┌─ Extracted records
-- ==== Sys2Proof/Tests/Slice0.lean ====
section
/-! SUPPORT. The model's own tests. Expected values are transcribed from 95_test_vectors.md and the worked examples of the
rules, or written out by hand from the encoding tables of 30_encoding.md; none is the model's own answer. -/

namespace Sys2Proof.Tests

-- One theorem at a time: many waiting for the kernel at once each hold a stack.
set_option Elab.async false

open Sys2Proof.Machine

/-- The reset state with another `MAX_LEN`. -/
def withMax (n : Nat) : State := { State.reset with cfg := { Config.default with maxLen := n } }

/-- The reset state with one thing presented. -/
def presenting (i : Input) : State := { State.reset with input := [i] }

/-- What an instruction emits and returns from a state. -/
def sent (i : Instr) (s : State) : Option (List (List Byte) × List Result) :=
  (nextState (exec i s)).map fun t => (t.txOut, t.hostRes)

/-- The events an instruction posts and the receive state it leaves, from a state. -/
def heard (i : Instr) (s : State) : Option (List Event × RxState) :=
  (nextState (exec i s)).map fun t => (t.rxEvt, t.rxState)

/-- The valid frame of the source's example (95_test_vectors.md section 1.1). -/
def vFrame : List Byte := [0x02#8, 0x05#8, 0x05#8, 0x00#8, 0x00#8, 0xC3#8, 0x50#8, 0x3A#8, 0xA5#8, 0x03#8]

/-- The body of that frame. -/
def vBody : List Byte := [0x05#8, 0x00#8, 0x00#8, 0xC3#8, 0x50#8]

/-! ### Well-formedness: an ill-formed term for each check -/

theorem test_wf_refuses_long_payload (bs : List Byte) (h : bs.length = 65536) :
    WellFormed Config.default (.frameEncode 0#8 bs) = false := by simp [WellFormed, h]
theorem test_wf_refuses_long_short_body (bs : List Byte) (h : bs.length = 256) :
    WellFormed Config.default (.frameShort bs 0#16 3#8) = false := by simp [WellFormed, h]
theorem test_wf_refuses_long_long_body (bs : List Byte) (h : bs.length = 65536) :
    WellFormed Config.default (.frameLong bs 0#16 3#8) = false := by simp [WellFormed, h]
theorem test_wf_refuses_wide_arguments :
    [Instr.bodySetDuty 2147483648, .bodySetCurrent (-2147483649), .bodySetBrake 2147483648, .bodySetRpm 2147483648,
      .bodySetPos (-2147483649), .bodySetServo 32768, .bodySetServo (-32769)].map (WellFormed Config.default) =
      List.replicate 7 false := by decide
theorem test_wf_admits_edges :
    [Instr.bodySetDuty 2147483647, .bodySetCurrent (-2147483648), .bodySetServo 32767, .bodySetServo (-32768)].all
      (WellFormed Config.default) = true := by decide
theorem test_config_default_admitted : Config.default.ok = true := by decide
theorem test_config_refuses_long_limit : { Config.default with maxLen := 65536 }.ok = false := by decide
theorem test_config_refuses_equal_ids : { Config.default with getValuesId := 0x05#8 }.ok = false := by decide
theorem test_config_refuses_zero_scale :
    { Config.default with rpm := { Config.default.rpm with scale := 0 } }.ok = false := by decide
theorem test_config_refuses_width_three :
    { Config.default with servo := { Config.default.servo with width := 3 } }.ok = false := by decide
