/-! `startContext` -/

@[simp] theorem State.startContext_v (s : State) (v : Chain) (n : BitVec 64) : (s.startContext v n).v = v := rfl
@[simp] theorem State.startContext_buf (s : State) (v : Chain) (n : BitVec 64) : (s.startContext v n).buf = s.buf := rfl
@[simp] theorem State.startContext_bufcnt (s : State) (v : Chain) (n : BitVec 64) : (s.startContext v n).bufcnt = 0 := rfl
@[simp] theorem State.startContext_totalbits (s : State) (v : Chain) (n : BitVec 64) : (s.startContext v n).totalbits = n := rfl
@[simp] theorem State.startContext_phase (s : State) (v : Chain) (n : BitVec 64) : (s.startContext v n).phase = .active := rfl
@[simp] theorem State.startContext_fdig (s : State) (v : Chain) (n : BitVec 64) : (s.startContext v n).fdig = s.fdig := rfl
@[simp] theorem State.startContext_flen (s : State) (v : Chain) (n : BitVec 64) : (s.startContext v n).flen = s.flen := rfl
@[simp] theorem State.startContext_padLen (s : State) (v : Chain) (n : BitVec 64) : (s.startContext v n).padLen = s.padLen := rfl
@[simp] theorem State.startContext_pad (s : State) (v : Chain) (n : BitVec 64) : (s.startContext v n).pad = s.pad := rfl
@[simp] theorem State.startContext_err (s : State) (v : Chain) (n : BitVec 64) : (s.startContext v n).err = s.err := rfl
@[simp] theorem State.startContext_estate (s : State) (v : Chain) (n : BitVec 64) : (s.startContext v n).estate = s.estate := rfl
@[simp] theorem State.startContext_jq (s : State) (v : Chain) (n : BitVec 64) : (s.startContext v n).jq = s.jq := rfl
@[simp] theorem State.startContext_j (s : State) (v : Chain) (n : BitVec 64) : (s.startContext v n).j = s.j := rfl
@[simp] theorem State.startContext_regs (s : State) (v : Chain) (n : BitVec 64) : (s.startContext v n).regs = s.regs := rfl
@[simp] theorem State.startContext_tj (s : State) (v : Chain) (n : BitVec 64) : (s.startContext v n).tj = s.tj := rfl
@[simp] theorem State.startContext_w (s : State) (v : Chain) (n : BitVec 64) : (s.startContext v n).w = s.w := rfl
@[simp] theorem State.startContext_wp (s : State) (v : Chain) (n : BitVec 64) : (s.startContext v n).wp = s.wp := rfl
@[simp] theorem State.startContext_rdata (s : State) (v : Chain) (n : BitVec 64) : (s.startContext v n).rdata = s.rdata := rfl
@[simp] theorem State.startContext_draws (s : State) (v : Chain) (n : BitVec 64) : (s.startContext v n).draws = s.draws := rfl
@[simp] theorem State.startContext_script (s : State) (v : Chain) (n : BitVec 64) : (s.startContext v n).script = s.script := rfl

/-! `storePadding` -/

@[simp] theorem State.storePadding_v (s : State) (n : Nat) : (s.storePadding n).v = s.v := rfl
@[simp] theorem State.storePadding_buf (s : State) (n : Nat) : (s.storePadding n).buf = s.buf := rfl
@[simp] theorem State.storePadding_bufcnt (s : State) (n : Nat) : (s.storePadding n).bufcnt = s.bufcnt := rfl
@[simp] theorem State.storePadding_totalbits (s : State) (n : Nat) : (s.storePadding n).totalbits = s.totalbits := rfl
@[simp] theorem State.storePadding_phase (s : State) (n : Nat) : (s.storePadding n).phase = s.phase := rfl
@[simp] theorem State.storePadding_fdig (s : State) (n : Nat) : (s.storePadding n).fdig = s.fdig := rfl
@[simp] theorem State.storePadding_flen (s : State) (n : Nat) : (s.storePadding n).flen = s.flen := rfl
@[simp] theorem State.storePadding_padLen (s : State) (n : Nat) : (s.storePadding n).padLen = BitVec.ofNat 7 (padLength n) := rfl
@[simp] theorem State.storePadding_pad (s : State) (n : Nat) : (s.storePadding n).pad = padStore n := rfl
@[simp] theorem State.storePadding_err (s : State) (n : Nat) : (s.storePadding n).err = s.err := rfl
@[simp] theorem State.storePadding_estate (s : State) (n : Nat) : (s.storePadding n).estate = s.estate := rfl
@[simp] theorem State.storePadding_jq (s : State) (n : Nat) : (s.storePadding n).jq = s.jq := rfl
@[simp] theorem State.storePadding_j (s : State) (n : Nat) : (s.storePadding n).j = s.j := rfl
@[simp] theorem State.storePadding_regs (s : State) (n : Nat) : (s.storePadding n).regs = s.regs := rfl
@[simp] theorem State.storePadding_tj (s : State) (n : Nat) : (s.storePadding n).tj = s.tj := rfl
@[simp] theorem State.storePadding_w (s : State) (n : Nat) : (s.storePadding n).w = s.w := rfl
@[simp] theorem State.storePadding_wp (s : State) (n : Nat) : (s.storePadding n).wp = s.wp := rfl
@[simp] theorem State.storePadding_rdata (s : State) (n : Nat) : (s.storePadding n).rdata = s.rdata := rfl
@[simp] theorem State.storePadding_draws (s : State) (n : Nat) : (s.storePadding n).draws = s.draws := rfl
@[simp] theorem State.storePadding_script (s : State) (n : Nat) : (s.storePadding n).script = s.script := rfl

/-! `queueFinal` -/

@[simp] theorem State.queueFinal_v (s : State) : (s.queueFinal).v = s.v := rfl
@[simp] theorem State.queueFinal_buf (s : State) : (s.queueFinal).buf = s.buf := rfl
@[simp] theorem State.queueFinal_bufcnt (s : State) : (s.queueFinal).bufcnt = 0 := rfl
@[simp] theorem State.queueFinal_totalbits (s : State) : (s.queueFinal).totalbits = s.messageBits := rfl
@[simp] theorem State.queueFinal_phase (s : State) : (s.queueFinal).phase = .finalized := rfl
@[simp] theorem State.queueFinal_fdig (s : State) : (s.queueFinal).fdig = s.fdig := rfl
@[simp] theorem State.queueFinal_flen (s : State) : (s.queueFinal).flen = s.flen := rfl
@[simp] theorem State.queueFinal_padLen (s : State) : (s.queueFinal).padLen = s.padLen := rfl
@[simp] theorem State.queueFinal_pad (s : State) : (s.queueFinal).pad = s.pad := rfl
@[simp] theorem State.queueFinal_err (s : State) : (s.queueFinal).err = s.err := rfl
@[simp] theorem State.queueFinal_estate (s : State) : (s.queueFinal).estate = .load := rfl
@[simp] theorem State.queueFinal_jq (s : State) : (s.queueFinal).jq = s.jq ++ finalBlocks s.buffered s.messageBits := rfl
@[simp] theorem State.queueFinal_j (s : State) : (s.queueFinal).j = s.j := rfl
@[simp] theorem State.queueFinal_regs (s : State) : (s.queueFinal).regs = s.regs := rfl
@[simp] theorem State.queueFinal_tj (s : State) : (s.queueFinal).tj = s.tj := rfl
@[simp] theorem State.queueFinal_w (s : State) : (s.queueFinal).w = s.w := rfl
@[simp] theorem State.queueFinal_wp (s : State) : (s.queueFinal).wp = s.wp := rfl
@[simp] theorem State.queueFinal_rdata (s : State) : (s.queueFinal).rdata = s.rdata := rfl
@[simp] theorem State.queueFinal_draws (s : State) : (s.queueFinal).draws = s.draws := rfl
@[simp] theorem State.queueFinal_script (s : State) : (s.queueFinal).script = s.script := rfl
└─
— Your task —
Among the records above, repeat exactly the line with "rules, or written", the line with "thing presented. -/", and every line in between, and only those.

— Problem solution —
rules, or written out by hand from the encoding tables of 30_encoding.md; none is the model's own answer. -/

namespace Sys2Proof.Tests

-- One theorem at a time: many waiting for the kernel at once each hold a stack.
set_option Elab.async false

open Sys2Proof.Machine

/-- The reset state with another `MAX_LEN`. -/
def withMax (n : Nat) : State := { State.reset with cfg := { Config.default with maxLen := n } }

/-- The reset state with one thing presented. -/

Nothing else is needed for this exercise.